Understanding hierarchical relationships within data, such as those between individuals and organisations, can be key to gaining a complete picture of your contacts, but enabling users to view and explore these relationships in a user-friendly way is not easy. Here we list some of the main challenges in creating and representing customer hierarchies:
1. Categorisation. It may seem obvious, but when displaying a customer hierarchy it is vital to be able to show what each member of the hierarchy ‘is’: i.e. a person, an organisation, or a consortium (group of organisations). In practice, this may not be straightforward if a single, reliable ‘Customer Type’ field is not available within the underlying data. If a record within the hierarchy includes both a name (e.g. “John Smith”), and an organisation (e.g. “University of Oxford”), should this be seen to represent the entire university (where John Smith is the key contact) or only John Smith personally (who happens to be affiliated to that university)? In such cases a rule based approach may be needed in order to make a ‘best guess’.

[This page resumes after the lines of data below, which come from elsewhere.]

/-- tier 2. R98, R99, R107, R108, R114, R115: in SPIN_UP, with both feedback sides confirmed, a window sample at the spin-up threshold on both
sides takes the sequence to ZERO with the motors left on, PT0 running at its reload and the exclusive ZERO page opened. The motor faults:
motors off, ROLLERS_STOPPED queued where they ran, the fault hold with its cause, MOTOR_FAULT shown, IDLE; a welded contactor also stops
the lane. A feedback line, the only line that changes, confirms its side while the motors run; its loss on a confirmed side is a DROPOUT,
and with the motors off the loss of the last one clears welded. A wheel that leaves ends the axle, without a LEFT (R115). -/
def Obligations.SpinUpSucceedsOrFaults : Prop :=
  (∀ s : State, s.quiet = true → s.rollerActive = true → s.roller.phase = .spinUp → s.roller.fbL = true → s.roller.fbR = true →
    ∀ k, s.eval.calib = some k → 9 * k.nnom / 10 ≤ s.counters.dl → 9 * k.nnom / 10 ≤ s.counters.dr →
    Completes (.tick8Hz []) s (fun t => t.roller.phase = .zero ∧ t.roller.motors = s.roller.motors ∧
      t.timers.pt0 = ⟨499, 499, true⟩ ∧ t.timers.seqTimer.running = false ∧
      t.capture.s0.config = ⟨[0, 1], .pt0, .page, 64, true⟩ ∧ t.capture.s0.running = true ∧
      t.capture.s0.runNumber = (s.capture.s0.runNumber + 1) % 256 ∧ t.guidance.isRaised .motorsStarting = false ∧
      t.lane = s.lane ∧ t.archive = s.archive)) ∧
  (∀ (s : State) (x : Samples) (first : List Line), s.quiet = true → s.rollerActive = true → s.motorLaw = true →
    (∀ (l : Line) (confirmed : Bool), (l, confirmed) ∈ [(Line.fbL, s.roller.fbL), (.fbR, s.roller.fbR)] → s.onlyLine x l →
      Completes (.tick32Hz x first) s (fun t =>
        (lineLevel x l = true → s.roller.motors = true → s.onlyChanges [.clock, .filter, .roller] t ∧
          t.roller = { s.roller with fbL := s.roller.fbL || decide (l = .fbL), fbR := s.roller.fbR || decide (l = .fbR) }) ∧
        (lineLevel x l = true → s.roller.motors = false → s.onlyChanges [.clock, .filter] t) ∧
        (lineLevel x l = false → s.roller.motors = true → confirmed = true →
          t.roller.phase = .idle ∧ t.roller.motors = false ∧ t.roller.faultHold = some .dropout ∧ t.roller.fixed = s.roller.fixed ∧
          t.roller.weighed = s.roller.weighed ∧ t.eval.loads = s.eval.loads ∧ t.eval.zt = s.eval.zt ∧
          s.queues t (.rollersStopped s.roller.axle.ticket s.roller.axle.axle) ∧
          (t.guidance.find .motorFault).map (·.fields) = some { cause := some .dropout } ∧
          s.onlyChanges [.bus, .clock, .filter, .timers, .capture, .eval, .roller, .guidance] t) ∧
        (lineLevel x l = false → s.roller.motors = false ∨ confirmed = false → s.onlyChanges [.clock, .filter, .roller] t ∧
          t.roller = (if s.roller.welded = true ∧ x.fbL = false ∧ x.fbR = false
            then { s.roller with welded := false, weldedCount := 0 } else s.roller)))) ∧
    (∀ l ∈ [Line.wheelL, .wheelR], s.onlyLine x l → lineLevel x l = false →
      Completes (.tick32Hz x first) s (fun t =>
        (s.roller.phase ∈ [.weigh, .positioned, .warn, .spinUp, .zero, .test] → t.roller.phase = .idle ∧ t.roller.motors = false ∧
          t.roller.fixed = none ∧ t.roller.weighed = false ∧ t.eval.context = .noContext ∧ t.eval.loads = none ∧ t.eval.zt = none ∧
          t.eval.rr = none ∧ s.reportsNoAxle t ∧
          (s.roller.motors = true → s.queues t (.rollersStopped s.roller.axle.ticket s.roller.axle.axle)) ∧
          s.onlyChanges [.bus, .clock, .filter, .timers, .capture, .eval, .roller, .guidance] t) ∧
        (s.roller.phase ∈ [.idle, .stopping, .result, .exit] → s.onlyChanges [.clock, .filter] t)))) ∧
  ∀ s : State, s.motorLaw = true →
    (∀ c d cause, (c, d, cause) ∈ [(Instr.spinUpTimeout, Due.spinUpTimeout, FaultCause.noSpinUp),
        (Instr.feedbackCountExpiry, Due.feedbackCount, FaultCause.noFeedback)] → s.ready d = true →
      Completes c s (fun t => t.roller.phase = .idle ∧ t.roller.motors = false ∧ t.roller.faultHold = some cause ∧
        t.roller.fixed = s.roller.fixed ∧ t.roller.weighed = s.roller.weighed ∧
        (s.roller.motors = true → s.queues t (.rollersStopped s.roller.axle.ticket s.roller.axle.axle)) ∧
        (t.guidance.find .motorFault).map (·.fields) = some { cause := some cause } ∧
        s.onlyChanges [.bus, .timers, .capture, .eval, .roller, .guidance] t)) ∧
    (s.ready .welded = true →
      Completes .weldedContactor s (fun t => t.roller.phase = .idle ∧ t.roller.motors = false ∧ t.roller.welded = true ∧
        t.roller.faultHold = some .welded ∧ s.queues t (.laneStop .contactor) ∧
        t.bus.latch = { s.bus.latch with stopped := true, cause := some .contactor, station := some s.startUp.ownNumber } ∧
        (t.guidance.find .motorFault).map (·.fields) = some { cause := some .welded } ∧
        s.onlyChanges [.lane, .bus, .timers, .capture, .eval, .roller, .plate, .guidance] t))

2. Size and complexity. Hierarchies can often be large, with universities including separate faculties, colleges and libraries, and large healthcare authorities containing several subsidiary hospitals with their own internal departments. In addition, relationships within them may be complex, meaning that each person or organisation may not fit neatly into a single place within the hierarchy. For example, an individual may be affiliated to more than one organisation (having completed a degree at Oxford University and a PhD at Cambridge), organisations may belong to more than one consortium, and even the make-up of any given consortium may vary over time.
3. Terminology. When referring to hierarchical data, programmers commonly describe members of a hierarchy as ‘nodes’ and use family tree terminology to define the relationships between them, such as ‘parents’, ‘children’, ‘siblings’, ‘ancestors’, and ‘descendents’. This convention may not always be familiar to non-technical users, and is often used inconsistently – for example, does ‘children’ refer just to the level below the current point in the hierarchy, or to all of the levels below that too? It may therefore be preferable to avoid displaying these terms to users wherever possible in order to prevent confusion.
4. Inheritance. Extending the family tree concept, the idea of ‘inheritance’ can be applied to define which properties should be passed downwards from higher to lower levels in the hierarchy. For example, it is likely that an individual will have access rights to content if the university they belong to has purchased a relevant subscription, and this should be reflected when representing their data. To create an accurate picture of each contact, it is therefore essential to understand which properties within the data can be inherited downwards and in which contexts e.g. from consortia to organisations, from organisations to subsidiary organisations, and onward to individuals.
5. Visualisation. Large and complex hierarchies are unlikely to fit into a single screen, and a successful visualisation should accommodate this. In contrast to a simple chart or graph for representing two dimensional data, a hierarchy is likely to require interactive elements such as scrolling, expanding and collapsing, and/or zooming in order to be viewed in its entirety. The most common representation is a Tree View which can either be vertical, as seen in Windows when browsing files and folders, or horizontal, such as in a family tree diagram or organisational chart. Other visualisation techniques include Tree Maps which show a hierarchy as a series of nested rectangles, and Hyperbolic Trees which display the hierarchy through a ‘fish eye’ view, although these are likely to be less familiar to users, and therefore harder to understand and use.